Elevator pitch: An actress (Portman) doing research upends the lives of the woman she’ll portray (Julianne Moore) and her much younger husband (Charles Melton).

Director: Todd Haynes

Oscar pedigree: In three nominations, Portman won lead actress for 2010’s “Black Swan.”

“Natalie brings an incredible amount of preparedness and thoughtfulness to her work, whether she is in front of or behind the camera,” says her MountainA producing partner Sophie Mas. “I have always been impressed by the risks she takes as an actress and her full commitment to the role. In ‘May December,’ she plays an actress researching a role for a film. Of course, the character is nothing like Natalie is as an actress, and the subtleties and nuance she brings to the performance are revelatory.

“In particular, she delivers a monologue toward the end of the film which I truly believe people will be teaching in acting classes in years to come. But unlike some actors, Natalie can move seamlessly between shots and wear different hats. She is a chameleon. She can disappear into the character in one moment and in the next be handling a task as a producer, or as a mom the next.
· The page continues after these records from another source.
/-- The loop buffer of a pool engine (R282): the items that a home would store (Table 09-5). -/
structure LoopBuf where
  lines : FMap Line := []
  lineMacs : FMap W64 := []
  nodes : FMap Node := []
  nodeMacs : FMap W64 := []
  deriving DecidableEq, Repr

/-- FENCED ranges of a parked region, which stand until its REGION_FREE (R270). -/
structure ParkedFence where
  job : W16
  rid : BitVec 40
  epoch : W32
  ranges : List (Nat × Nat)
  deriving DecidableEq, Repr

/-! ### Carve-outs and the scrubber -/

/-- State of a carve-out entry (R291). -/
inductive CarveState where
  | open_ | blocked | shrinking
  deriving DecidableEq, Repr

/-- A carve-out entry (R291). -/
structure CarveSt where
  /-- R291 | reset 0 | BASE -/
  base : Nat := 0
  /-- R291 | reset 0 | LIMIT, exclusive -/
  limit : Nat := 0
  /-- R291 | reset OPEN | state -/
  state : CarveState := .open_
  /-- R295 | reset 0 | the range that stays in force while a shrink is in progress -/
  keepLo : Nat := 0
  keepHi : Nat := 0
  /-- R321 | reset 0 | closed by a freeze except for the reads of MIGRATE_SAVE -/
  frozen : Bool := false
  /-- R293, R304 | reset 0 | enters BLOCKED at the next boundary, or once the shrink in progress completes -/
  blockNext : Bool := false
  deriving DecidableEq, Repr

/-- A range handed to the scrubber (R297): the opcode that released it, and the carve-out entry that reopens when its last
range is done. -/
structure ScrubSt where
  lo : Nat
  hi : Nat
  opcode : W32
  carve : Option Nat
  deriving DecidableEq, Repr

/-- A change of the carve-out table staged for the next fabric epoch boundary (R293). -/
inductive Staged where
  | setEntry (key base limit : Nat)
  | shrinkStart (key lo hi : Nat)
  | shrinkEnd (key base limit : Nat)
  | block (key : Nat)
  | reopen (key : Nat)
  | freeze (fn : Nat) (on : Bool)
  | clearMarks (fn : Nat)
  | takeMarks (fn : Nat) (cmd : Fn × W32)
  deriving DecidableEq, Repr

/-! ### Tabor gate -/

/-- A view (R357-R359). -/
structure ViewSt where
  /-- R359 | reset 1000 | window in force, microseconds -/
  window : Nat := 1000
  /-- R359 | reset 0 | T0 -/
  t0 : Nat := 0
  /-- R357 | reset 0 | index of the window now open -/
  index : Nat := 0
  /-- R357 | reset empty | start latch of the window now open -/
  start : FMap Nat := []
  /-- R362 | reset none | most recently closed window: index, start tick, window, counts -/
  closed : Option (Nat × Nat × Nat × FMap Nat) := none
  /-- R359 | reset none | setting that takes effect at the next end tick -/
  pending : Option Nat := none
  deriving DecidableEq, Repr

/-- A stamped event on its way to the running counters (R356): function, context, counter, units, tick. -/
structure TaborEv where
  fn : Nat
  ctx : W16
  counter : Nat
  units : Nat
  tick : Nat
  deriving DecidableEq, Repr

/-- A per-command set (R360). -/
structure CmdSet where
  fn : Nat
  ctx : W16
  counts : FMap Nat
  sat : Bool
  deriving DecidableEq, Repr

/-- A sealed block of a reader's slice (Table 13-10): SEQ, its records, and its 256 bytes. -/
structure TraceBlock where
  seq : Nat
  recs : List TraceRec
  image : List Byte
  deriving DecidableEq, Repr

/-- A reader's trace: queued records, sealed blocks, next SEQ, records lost since the last read. -/
structure TraceSt where
  /-- R363 | reset empty | records of the block being filled -/
  queue : List TraceRec := []
  /-- R363 | reset empty | sealed blocks in the reader's slice -/
  blocks : List TraceBlock := []
  /-- R118 | reset none | KID of the reader's TRACE key, once a block has been sealed under it -/
  kid : Option W16 := none
  /-- R363 | reset 0 | SEQ of the next block -/
  seq : Nat := 0
  /-- R362 | reset 0 | records lost since the last read -/
  lost : Nat := 0
  deriving DecidableEq, Repr
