/-- R64: on the admin ring these act only on a VF. -/
def needsVf (op : Nat) : Bool := op == 0x50 || op == 0x51 || op == 0x53 || (0x59 ≤ op && op ≤ 0x5E)
/-- R64: these act only on the package. -/
def needsNoVf (op : Nat) : Bool :=
  op == 0x52 || op == 0x7E || op == 0x7F || (0x70 ≤ op && op ≤ 0x73) || op == 0x68 || op == 0x69 || op == 0x62

/-- The RSVD ranges of an opcode's operands, as offset and length (Tables 03-7 to 03-17, R64). -/
def rsvdRanges (op : Nat) (raw : BitVec 512) : List (Nat × Nat) :=
  match op with
  | 0x01 => [(32, 32)]
  | 0x02 => [(18, 46)]
  | 0x10 => [(16, 4), (20, 1), (22, 14)] ++ (if rawByte raw 21 = 1 then [] else [(36, 12)]) ++ [(48, 16)]
  | 0x11 => [(16, 2), (21, 27)] ++ (if rawByte raw 20 = 1 then [(56, 8)] else [])
  | 0x12 | 0x13 => [(18, 46)]
  | 0x14 => [(18, 4), (23, 1), (29, 3), (36, 28)]
  | 0x15 => [(16, 6), (29, 3), (36, 28)]
  | 0x20 => [(21, 3), (34, 2), (37, 27)]
  | 0x21 => [(21, 3), (24, 40)]
  | 0x22 => [(21, 3), (24, 10), (36, 28)]
  | 0x23 => [(21, 3), (24, 13), (39, 1), (52, 4)]
  | 0x30 | 0x31 => [(21, 43)]
  | 0x32 => [(16, 6), (24, 40)]
  | 0x40 | 0x41 => [(17, 7), (40, 24)]
  | 0x44 => [(16, 8), (32, 32)]
  | 0x45 | 0x49 => [(16, 4), (24, 40)]
  | 0x46 | 0x47 => [(16, 4), (32, 32)]
  | 0x48 => [(16, 1), (18, 6), (40, 24)]
  | 0x53 => [(28, 36)]
  | 0x58 | 0x5C | 0x5E => [(16, 8), (40, 24)]
  | 0x5A | 0x5B => [(18, 6), (48, 16)]
  | 0x60 => [(20, 44)]
  | 0x61 => [(16, 8), (36, 28)]
  | 0x62 => [(16, 4), (22, 42)]
  | 0x68 | 0x70 | 0x71 | 0x72 => [(28, 36)]
  | 0x73 => [(29, 35)]
  | 0x78 => [(20, 44)]
  | 0x79 => [(16, 4), (45, 3), (56, 8)]
  | 0x7A => [(16, 4), (24, 8), (40, 4), (45, 19)]
  | 0x7B => [(16, 4), (32, 12), (45, 19)]
  | 0x7C => [(16, 4), (24, 40)]
  | 0x7E => [(17, 47)]
  | 0x7F => [(16, 2), (32, 32)]
  | _ => [(16, 48)]

/-- R64: the offset of the first header field that offends; RSVD bits inside a field offend as that field. Log entry 167
(DESIGN CHOICE). -/
def headerFault (f : Fn) (raw : BitVec 512) : Option Nat :=
  let op := rawByte raw 0
  let ctx := rawField raw 2 2
  let tv := rawField raw 8 2
  let admin := match f with | .pf => true | .vf _ => false
  if !opcodes.contains op then some 0
  else if 4 ≤ rawByte raw 1 then some 1
  else if 0x03FF < ctx ∧ ctx ≠ 0xFFFF then some 2
  else if !admin && tv != 0 then some 8
  else if admin && tv / 0x1000 % 8 != 0 then some 8
  else if admin && ((needsVf op && tv < 0x8000) || (needsNoVf op && 0x8000 ≤ tv)) then some 8
  else if ctx = 0xFFFF ∧ rawField raw 10 2 ≠ 0 then some 10
  else firstNonZero raw 12 4

/-! ### Stream ids, handles, cursors -/

/-- A stream id: source, destination, class, ordinal (00_scope.md). -/
def streamId (src dst : BitVec 12) (cls ord : BitVec 4) : W32 :=
  BitVec.ofNat 32 (src.toNat * 2 ^ 20 + dst.toNat * 2 ^ 8 + cls.toNat * 2 ^ 4 + ord.toNat)
def sidSrc (sid : W32) : BitVec 12 := sid.extractLsb' 20 12
def sidDst (sid : W32) : BitVec 12 := sid.extractLsb' 8 12
def sidClass (sid : W32) : Nat := (sid.extractLsb' 4 4).toNat
def sidOrd (sid : W32) : BitVec 4 := sid.extractLsb' 0 4

/-- A memory-object or fence handle: reuse count above index (R285). -/
def handleOf (reuse : W16) (idx : Nat) : W32 := BitVec.ofNat 32 (reuse.toNat * 65536 + idx)
/-- A bulk context handle: reuse count above engine and index (R331). -/
def bctxOf (reuse : W16) (k : Nat) : W32 := BitVec.ofNat 32 (reuse.toNat * 65536 + k)

/-- The memory object a handle names in function `f`: its index (R285). -/
def objIdx (s : State) (f : Fn) (h : W32) : Option Nat :=
  let i := h.toNat % 65536
  let x := fnOf s f
  match mapFind x.objs i with
  | some o => if (mapGet 0 x.objReuse i).toNat = h.toNat / 65536 ∧ o.unmapping = false then some i else none
  | none => none
/-- The fence a handle names in function `f`: its index (R285). -/
def fenceIdx (s : State) (f : Fn) (h : W32) : Option Nat :=
  let i := h.toNat % 65536
  let x := fnOf s f
  match mapFind x.fences i with
  | some _ => if (mapGet 0 x.fenceReuse i).toNat = h.toNat / 65536 then some i else none
  | none => none
/-- The open bulk context a handle names for function `f`: engine × 16 + index (R331). -/
def bulkIdx (s : State) (f : Fn) (h : W32) : Option Nat :=
  let i := h.toNat % 65536
  match mapFind s.bulk i with
  | some b => if b.vf = f ∧ (mapGet 0 s.bulkReuse i).toNat = h.toNat / 65536 then some i else none
  | none => none

/-- CURSOR (R323): its SECTION. -/
def cursorSection (c : W64) : Nat := c.toNat / 2 ^ 62
/-- CURSOR (R323): its POSITION. -/
def cursorPos (c : W64) : Nat := c.toNat % 2 ^ 62
/-- The next CURSOR of a complete image. -/
def cursorEnd : W64 := 0xFFFFFFFFFFFFFFFF

end Sys2Proof.Machine
end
“Those same qualities also make her a terrific producer deftly navigating the many people and tasks involved. 2022 was a busy year for our production company, filming two other projects (‘Lady in the Lake’ and ‘Angel City’). There were days when we were on set filming for ‘Lady in the Lake’ where during lunch we’re having calls to solve schedule shuffling due to COVID cases and then looking at casting and prep for ‘May December.’ It was really impressive to see her so effortlessly balancing it all when we all know how much effort it truly takes.”

Ryan Gosling as Ken rides in the back seat of a pink convertible as Margot Robbie as Barbie drives in "Barbie."
Ryan Gosling stars as Ken alongside Margot Robbie’s Barbie.
(Associated Press)

Margot Robbie

Barbie in “Barbie”

Elevator pitch: The iconic doll suffers an identity crisis that requires her to journey from Barbie Land to the Real World, with Ken (Ryan Gosling) in tow.

Director: Greta Gerwig

Oscar pedigree: Robbie earned lead actress nominations for 2017’s “I, Tonya,” and as supporting actress for 2019’s “Bombshell.”
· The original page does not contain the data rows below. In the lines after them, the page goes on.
-- ==== Sys2Proof/Machine/Peer.lean ====
section
/-! DEFINITION. The loss of a peer (Table 01-8), of a neighbour (R202 to R206, R424) and of a region's home (R272), and what the
commands in progress make of them. -/
namespace Sys2Proof.Machine

/-- Complete a command with PEER_LOST, naming the peer. -/
def endPeerLost (pkg : BitVec 12) (p : InProg) (s : State) : State := complete p stPeerLost (pkg.setWidth 32) 0 s

/-- R283: the home of a region is lost while its PARK runs: no entry is written. A write of the entry that is still queued goes; one that
has gone out is followed by one of an empty entry. -/
def undoEntry (p : InProg) (dir : Nat) (dirIndex : W32) (step jobId : Nat) (s : State) : State :=
  let queued := s.jobs.any (fun j => j.id == jobId && j.phase == 0)
  let s := { s with jobs := s.jobs.filter (fun j => !(j.id == jobId && j.phase == 0)) }
  match regionAt s dir with
  | some d =>
    if step < 2 ∨ (step = 2 ∧ queued) ∨ d.state ≠ .live then s
    else (addJob dir (.command p.fn p.idx) .write (dirIndex.toNat * 256) 256 (zeros 256) s).2
  | none => s

/-- R272, R283: a region is lost with its home: commands that hold it complete with PEER_LOST. -/
def failRegionCmds (k : Nat) (home : BitVec 12) : List InProg → State → State
  | [], s => s
  | p :: l, s =>
    let hit := match p.act with
      | .park key dir .. => key == k || dir == k
      | .resume _ dir .. => dir == k
      | .handover key .. => key == k
      | .regionCreate key _ => key == k
      | _ => false
    let s := if !hit then s
      else match p.act with
        | .resume key _ kid .. => endPeerLost home p (releaseKid kid { s with regions := mapErase s.regions key })
        | .regionCreate key kid => endPeerLost home p (releaseKid kid { s with regions := mapErase s.regions key })
        | .park key dir _ di _ step id =>
          if key = k then endPeerLost home p (undoEntry p dir di step id s)
          else if step < 4 then endPeerLost home p (regionMod key RegionSt.backLive s) else s
        | .handover key nk step => if step < 3 then endPeerLost home p (cancelOffer key nk step stPeerLost (home.setWidth 32) s) else s
        | _ => s
    failRegionCmds k home l s

/-- R272: a region enters LOST and its owner receives the Peer lost record; commands that hold it end. -/
def regionLost (k : Nat) (s : State) : State :=
  match regionAt s k with
  | none => s
  | some r =>
    let s := failRegionCmds k r.home s.prog (loseRegion k s)
    asyncRecord r.fn { kind := 1, status := stPeerLost, result := resAt 0 r.home.toNat } s

/-- Every region of a list is lost with its home, without a record of its own. -/
def regionsLost : List Nat → State → State
  | [], s => s
  | k :: l, s =>
    match regionAt s k with
    | none => regionsLost l s
    | some r => regionsLost l (failRegionCmds k r.home s.prog (loseRegion k s))

/-- The stream is toward, from, or pinned to a route through the package. -/
def throughPkg (pkg : BitVec 12) (sid : W32) (relays : List (BitVec 12)) : Bool :=
  sidSrc sid == pkg || sidDst sid == pkg || relays.contains pkg

/-- Frames of streams that have gone, queued for sealing on a port, are discarded and counted (R137). -/
def purgeQueue (gone : W16 → W32 → Bool) (port : Fin 32) (s : State) : State :=
  let q := (portOf s port).queue
  let dead := fun (i : TxItem) => match i with | .seal job sid .. => gone job sid | _ => false
  let s := portMod port (fun p => { p with queue := q.filter (fun i => !dead i) }) s
  (q.filter dead).foldl (fun s _ => countPort port 4 s) s

/-- Waiting frames of streams that have gone are discarded as retired-key discards, their credits returned (R26). -/
def purgeWaits (gone : W16 → W32 → Bool) : List WaitSt → State → State
  | [], s => s
  | w :: l, s =>
    if gone w.hdr.jobId w.hdr.sid then
      purgeWaits gone l (returnCredits w.arr.port w.arr.hop.vc (frameCredits w.arr.hop) (countPort w.arr.port 4
        { s with waits := s.waits.erase w }))
    else purgeWaits gone l s

/-- Commands of streams with a lost peer (Table 07-18): STREAM_OPEN, KEY_ROTATE and STREAM_CLOSE complete with PEER_LOST. -/
def failStreamCmds (pkg : BitVec 12) : List InProg → State → State
  | [], s => s
  | p :: l, s =>
    let s := match p.act with
      | .openSend _ peer kid => if peer = pkg then endPeerLost pkg p (releaseKid kid s) else s
      | .openRecv _ peer kid _ _ _ _ _ sendKid =>
        if peer = pkg then endPeerLost pkg p (releaseKid kid (releaseKid sendKid s)) else s
      | .rotate _ sid => if sidDst sid = pkg then endPeerLost pkg p s else s
      | .close sid .. => if sidDst sid = pkg ∨ sidSrc sid = pkg then endPeerLost pkg p s else s
      | .handover key nk step =>
        if nk = pkg ∧ step < 3 then
          endPeerLost pkg p (regionMod key RegionSt.backLive s)
        else s
      | _ => s
    failStreamCmds pkg l s

/-- Fences of function `f` that break with the loss (Table 01-8 row 3). -/
def breakFences (pkg : BitVec 12) (shared : Bool) (f : Fn) : List Nat → State → State
  | [], s => s
  | i :: l, s =>
    let x := fenceOf s f i
    breakFences pkg shared f l (if x.remotes.contains pkg || (shared && x.overflow) then setErr f i .peerLost pkg s else s)

/-- Table 01-8 row 3, over every function. -/
def breakAll (pkg : BitVec 12) (sharing : List Fn) : List Fn → State → State
  | [], s => s
  | f :: l, s => breakAll pkg sharing l (breakFences pkg (sharing.contains f) f ((fnOf s f).fences.map (·.1)) s)

/-- Table 01-8 row 5: the peer-lost record. -/
def reportLost (pkg : BitVec 12) : List Fn → State → State
  | [], s => s
  | f :: l, s => reportLost pkg l (asyncRecord f { kind := 1, status := stPeerLost, result := resAt 0 pkg.toNat } s)

/-- A member's pending pool requests at a lost keeper complete with PEER_LOST. -/
def failMembers (pkg : BitVec 12) (s : State) : State :=
  let hit := s.members.filter (fun e => e.2.keeper == pkg)
  hit.foldl (fun s e => emit (.fabricDone e.2.fn e.2.ctx stPeerLost []) s)
    { s with members := s.members.filter (fun e => e.2.keeper != pkg) }

/-- A pool request works on a region homed at the package. -/
def homedJob (pkg : BitVec 12) (s : State) (j : Nat) : Bool :=
  s.jobs.any (fun q => q.id == j && (match regionAt s q.region with | some r => r.home == pkg | none => false))
/-- Table 01-8 row 2: an open half's snare entry that awaits data from the package. -/
def snareAwaits (pkg : BitVec 12) (s : State) (e : SnareSt) : Bool := e.src == pkg || e.jobs.any (homedJob pkg s)
/-- The same for a local chime: pool data of a keeper or of a home. -/
def chimeAwaits (pkg : BitVec 12) (s : State) (e : LocalChime) : Bool :=
  e.jobs.any (homedJob pkg s) || e.tags.any (fun g => match mapFind s.members g.toNat with | some m => m.keeper == pkg | none => false)

/-- R25: the actions of Table 01-8 toward a lost package, in order, with the pool's (R256, R272, R279). -/
def peerLoss (pkg : BitVec 12) (s : State) : State :=
  let outs := s.sends.filter (fun t => throughPkg pkg t.sid t.relays)
  let ins := s.recvs.filter (fun t => throughPkg pkg t.sid t.relays)
  let sharing := ((outs.filter (fun t => sidDst t.sid == pkg)).map (·.fn) ++ (ins.filter (fun t => sidSrc t.sid == pkg)).map (·.fn)).eraseDups
  let gone := fun (job : W16) (sid : W32) =>
    outs.any (fun t => t.job == job && t.sid == sid) || ins.any (fun t => t.job == job && t.sid == sid)
  let s := { s with sends := s.sends.filter (fun t => !throughPkg pkg t.sid t.relays)
                    recvs := s.recvs.filter (fun t => !throughPkg pkg t.sid t.relays)
                    gone := (s.gone ++ ins.map (fun t => (t.job, t.sid))).eraseDups }
  let s := retireKids (outs.flatMap (fun t => t.kid :: t.next.toList) ++ ins.flatMap (fun t => t.kid :: t.next.toList)) s
  let s := failStreamCmds pkg s.prog s
  let s := { s with snare := s.snare.filter (fun e => !snareAwaits pkg s e), localSnare := s.localSnare.filter (fun e => !chimeAwaits pkg s e) }
  let s := breakAll pkg sharing (listedFns s) s
  let s := purgeWaits gone s.waits (eachPort (purgeQueue gone) allPorts s)
  let homed := (s.regions.filter (fun r => r.2.home == pkg && r.2.size != 0 && r.2.oldKeeper.isNone && r.2.state != .lost)).map (·.1)
  let owners := ((s.regions.filter (fun r => homed.contains r.1)).map (fun r => r.2.fn)).eraseDups
  let s := failMembers pkg (regionsLost homed s)
  let offered := (s.regions.filter (fun r => r.2.state == .creating && (r.2.oldKeeper == some pkg || (r.2.oldKeeper.isSome && r.2.home == pkg))))
  let s := offered.foldl (fun s r => releaseKid r.2.kid { s with regions := mapErase s.regions r.1 }) s
  let s := { s with homes := s.homes.map (fun h => if h.keeper = pkg then { h with leases := [], waiting := [] } else h) }
  let s := trace .pf 0x40 0xFFFF (resAt 0 pkg.toNat) s
  poolPump (reportLost pkg ([Fn.pf] ++ (sharing ++ owners).eraseDups.filter (· != .pf)) s)

/-- Forwarded frames queued toward a lost neighbour return the credits of the hop before (Table 07-10). -/
def purgeForwards (port : Fin 32) (s : State) : State :=
  let q := (portOf s port).queue
  let fwd := fun (i : TxItem) => match i with | .ready _ _ _ _ _ _ _ (some _) => true | _ => false
  let s := portMod port (fun p => { p with queue := q.filter (fun i => !fwd i) }) s
  returnQueued (q.filter fwd) ((q.filter fwd).foldl (fun s i => match i with
    | .ready _ _ _ _ _ _ _ (some (ap, _, _)) => countPort ap 4 s | _ => s) s)

/-- R203: send the PROXY_KNELLs of a loss. Log entry 146 (DEDUCED). -/
def proxyKnells (port : Fin 32) (pkg : BitVec 12) (cause : Byte) (lostBoot : W64) : List (BitVec 12) → State → State
  | [], s => s
  | d :: l, s =>
    let s := match routeAvoiding s d pkg with
      | some (sel, eg) => sendControl eg kProxyKnell sel 0 (ctlRoute s d) (.proxyKnell pkg cause lostBoot) (portMod eg (addThrough [s.fab.id, d]) s)
      | none => countPort port 0x0D s
    proxyKnells port pkg cause lostBoot l s

/-- R202, R203, R205, R424: declare the neighbour on a port lost. -/
def neighbourLost (port : Fin 32) (cause : Byte) (s : State) : State :=
  let p := portOf s port
  if p.nbrLost then s
  else
    let s := portMod port (fun p => { p with nbrLost := true, lostId := p.nbr, nbr := none }) s
    let s := purgeForwards port s
    match p.nbr with
    | none => s
    | some pkg =>
      let lostBoot := p.nbrBoot.getD 0
      let s := if p.up then sendControl port kProxyKnell 0 0 (ctlRoute s pkg) (.proxyKnell pkg cause lostBoot) (portMod port (addThrough [s.fab.id, pkg]) s)
        else s
      let s := proxyKnells port pkg cause lostBoot ((p.through.filter (fun d => d != pkg && d != s.fab.id))) s
      peerLoss pkg s

/-- A port goes down (R196, R202): its neighbour is lost, and told nothing over it (R203); its credit state and buffers are dropped. -/
def portLost (port : Fin 32) (cause : Byte) (s : State) : State :=
  takeDown port (neighbourLost port cause (portMod port (fun p => { p with up := false }) s))

end Sys2Proof.Machine
end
“Margot’s ability to wear two hats and switch between them instantaneously is remarkable,” says her LuckyChap partner and “Barbie” co-producer Tom Ackerley. “She can go from acting in any type of scene to springing off set and getting straight into a call about budgets or whichever production conversation we’re having at any given moment.
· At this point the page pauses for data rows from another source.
/-- An offer reaches the new keeper (R279 step 3): it reserves engine, entry, slot and KID, and accepts, or refuses. -/
def takeOffer (f : Fn) (job : W16) (src : BitVec 12) (o : OfferPay) (s : State) : State :=
  let answer := fun (st : W16) (d : W32) => sendMgmt f src (answerBytes o.regionId st d)
  match offerCheck s f o.regionId with
  | some (st, d) => answer st d s
  | none =>
    match fewestEngine s with
    | none => s
    | some e =>
      let (kid, s) := reserveKid f s
      let s := placeKey kid { mkSlot o.key .region usePool f job 0xFFFF 0 with
        epoch := o.epoch, subject := o.regionId, parent := (fnOf s f).jmkKid } s
      let r := newRegion f job o.regionId o.regionId 0xFFFF 0 o.epoch o.creator o.size.toNat o.home e kid .creating o.base.toNat o.root 0x22
      answer stOk 0 { s with regions := mapSet s.regions s.nextRegion { r with oldKeeper := some src }
                             nextRegion := s.nextRegion + 1, opens := s.opens + 1 }

/-- The commit reaches the new keeper (R279 step 5): the region is LIVE. -/
def takeCommit (job : W16) (src : BitVec 12) (rid : BitVec 40) (s : State) : State :=
  match regionKeyOf s job rid with
  | none => s
  | some k =>
    match regionAt s k with
    | none => s
    | some r =>
      if r.state = .creating ∧ r.oldKeeper = some src then
        regionMod k (fun r => { r with state := .live, oldKeeper := none, opcode := 0 }) (activateKid r.kid s)
      else s

/-- HANDOVER_TIMEOUT (R279): 100 ms without an answer at step 3 or 4. Log entry 149 (DEDUCED). -/
def handoverTimeout (fn : Fn) (idx : W32) (s : State) : State :=
  match findProg s fn idx with
  | none => s
  | some p =>
    match p.act with
    | .handover k nk step =>
      if step = 1 ∨ step = 2 then
        settle (failHandover p k stTimedOut (nk.setWidth 32) <| cancelOffer k nk step stTimedOut (nk.setWidth 32) { s with exch := s.exch.filter (fun e => e.2.cmd != some (fn, idx)) })
      else s
    | _ => s
/-- The effect of HANDOVER_TIMEOUT. -/
def execHandoverTimeout (fn : Fn) (idx : W32) (s : State) : Host.Outcome State Fault Refusal := .next (whenLive (handoverTimeout fn idx) s)

/-! ### REDUCE (R276) -/

/-- REDUCE's checks up to its execution. Log entry 46 (DEDUCED). -/
def reduceChecks (h : CmdHdr) (rid : W64) (op fmt : Byte) (offset : W64) (len : W32) (srcAddr : W64) (s : State) : Checks :=
  let sz := redSize fmt
  let opBad := !decide (1 ≤ op.toNat ∧ op.toNat ≤ 6) || (redFloat fmt && decide (4 ≤ op.toNat))
  let reg := match regionNamed s h.fn rid with | some k => regionAt s k | none => none
  { malformed := [badField opBad 37, badField (sz == 0) 38, badField (sz != 0 && offset.toNat % sz != 0) 40,
      badField (sz != 0 && len.toNat % sz != 0) 48]
    state := [match reg with
      | none => some (stBadState, openDetail s)
      | some r => failIf (r.isDir || r.state == .freeing) stBadState (if r.isDir then openDetail s else 0x15),
      failIf (!(fnOf s h.fn).objs.any (fun o => !o.2.unmapping && o.2.rights.getLsbD 0
        && inside o.2.base (o.2.base + o.2.size) srcAddr.toNat len.toNat)) stBadState (openDetail s)]
    limits := [failIf (2 ^ 26 < len.toNat) stLimits 0x403,
      match reg with | some r => failIf (r.size < offset.toNat + len.toNat) stLimits 0x402 | none => none]
    busy := [match reg with | some r => heldBusy r | none => none] }

/-- The parts of REDUCE: from `off`, pieces that end on line boundaries, of 31 lines at most; the fuel bounds them. -/
def reduceParts : Nat → Nat → List Byte → List (Nat × List Byte)
  | 0, _, _ => []
  | n + 1, off, d =>
    if d.isEmpty then []
    else
      let k := (off / 256 + 31) * 256 - off
      (off, d.take k) :: reduceParts n (off + k) (d.drop k)

/-- Admit the parts as requests of the command. -/
def addParts (p : InProg) (k : Nat) (kind : PoolKind) : List (Nat × List Byte) → List Nat → State → List Nat × State
  | [], ids, s => (ids, s)
  | (off, d) :: l, ids, s =>
    let (id, s) := cmdJob p k kind off d.length d s
    addParts p k kind l (ids ++ [id]) s

/-- REDUCE: its operand is read and applied part by part. -/
def startReduce (rid : W64) (op fmt : Byte) (offset : W64) (len : W32) (srcAddr : W64) (src : Fetched (List Byte)) (p : InProg) (s : State) :
    State :=
  match regionNamed s p.fn rid with
  | none => s
  | some k =>
    match regionAt s k with
    | none => s
    | some r =>
      let lines := (offset.toNat + len.toNat + 255) / 256 - offset.toNat / 256
      if r.state = .lost then complete p stPeerLost (r.home.setWidth 32) 0 s
      else if len = 0 then complete p stOk 0 0 s
      else match r.firstFenced (offset.toNat / 256) lines with
        | some i => complete p stPoolFenced (BitVec.ofNat 32 i) 0 s
        | none =>
          match src with
          | .failed => complete p stDmaError 0 0 s
          | .ok d =>
            if !fwAllows s .engine p.fn srcAddr.toNat len.toNat false then
              complete p stDmaError 0 0 (countRefused p.fn srcAddr.toNat len.toNat s)
            else
              let (ids, s) := addParts p k (.reduce op fmt) (reduceParts (lines / 31 + 2) offset.toNat (padTo len.toNat (d.take len.toNat))) [] s
              poolPump (goOn p { jobs := ids } (.reduce ids) s)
“As a producer, she has an ability to get to the root of whatever needs to be done. She’s so incredibly present, collaborative and personable at all times, and she gives time to — and manages — all types of personnel, from studio heads to facilities drivers. It’s a true superpower that few have.”

Emma Stone stares off into the distance against a brilliant blue sky in "Poor Things."
Emma Stone stars in and co-produced “Poor Things.”
(Atsushi Nishijima / Searchlight Pictures)

Emma Stone

Bella Baxter in “Poor Things”

Elevator pitch: A near-dead woman (Stone) springs back to life and has awakenings of all sorts — especially sexual — after a scientist (Willem Dafoe) transplants a baby’s brain into her head.


Director: Yorgos Lanthimos

Oscar pedigree: In three nominations, Stone won lead actress for 2016’s “La La Land.”

“Emma was one of the first people I spoke to about ‘Poor Things’ when it finally felt that it was possible to put it together,” says Lanthimos, who produced alongside Stone. “It was something I wanted to make for a while, and after ‘The Favourite,’ it seemed like a great opportunity to give it a go. She immediately got excited with the premise of the novel and was completely taken by the character of Bella Baxter the same way I was.

“From then on, she was hooked. She wanted to know everything, see everything and listen to everything. Her joining us as a producer on the film was inevitable. Emma believed in it from the start more than anyone. She’s the perfect sounding board about everything. We talked about other actors, looked at the set and costumes and researched ideas and design.

“As a producer, she encouraged and gave me a lot of confidence in every aspect of making the film. At the same time, I watched her create Bella Baxter with wonder and was immensely inspired by her talent. I could never hope for a better creative partner.”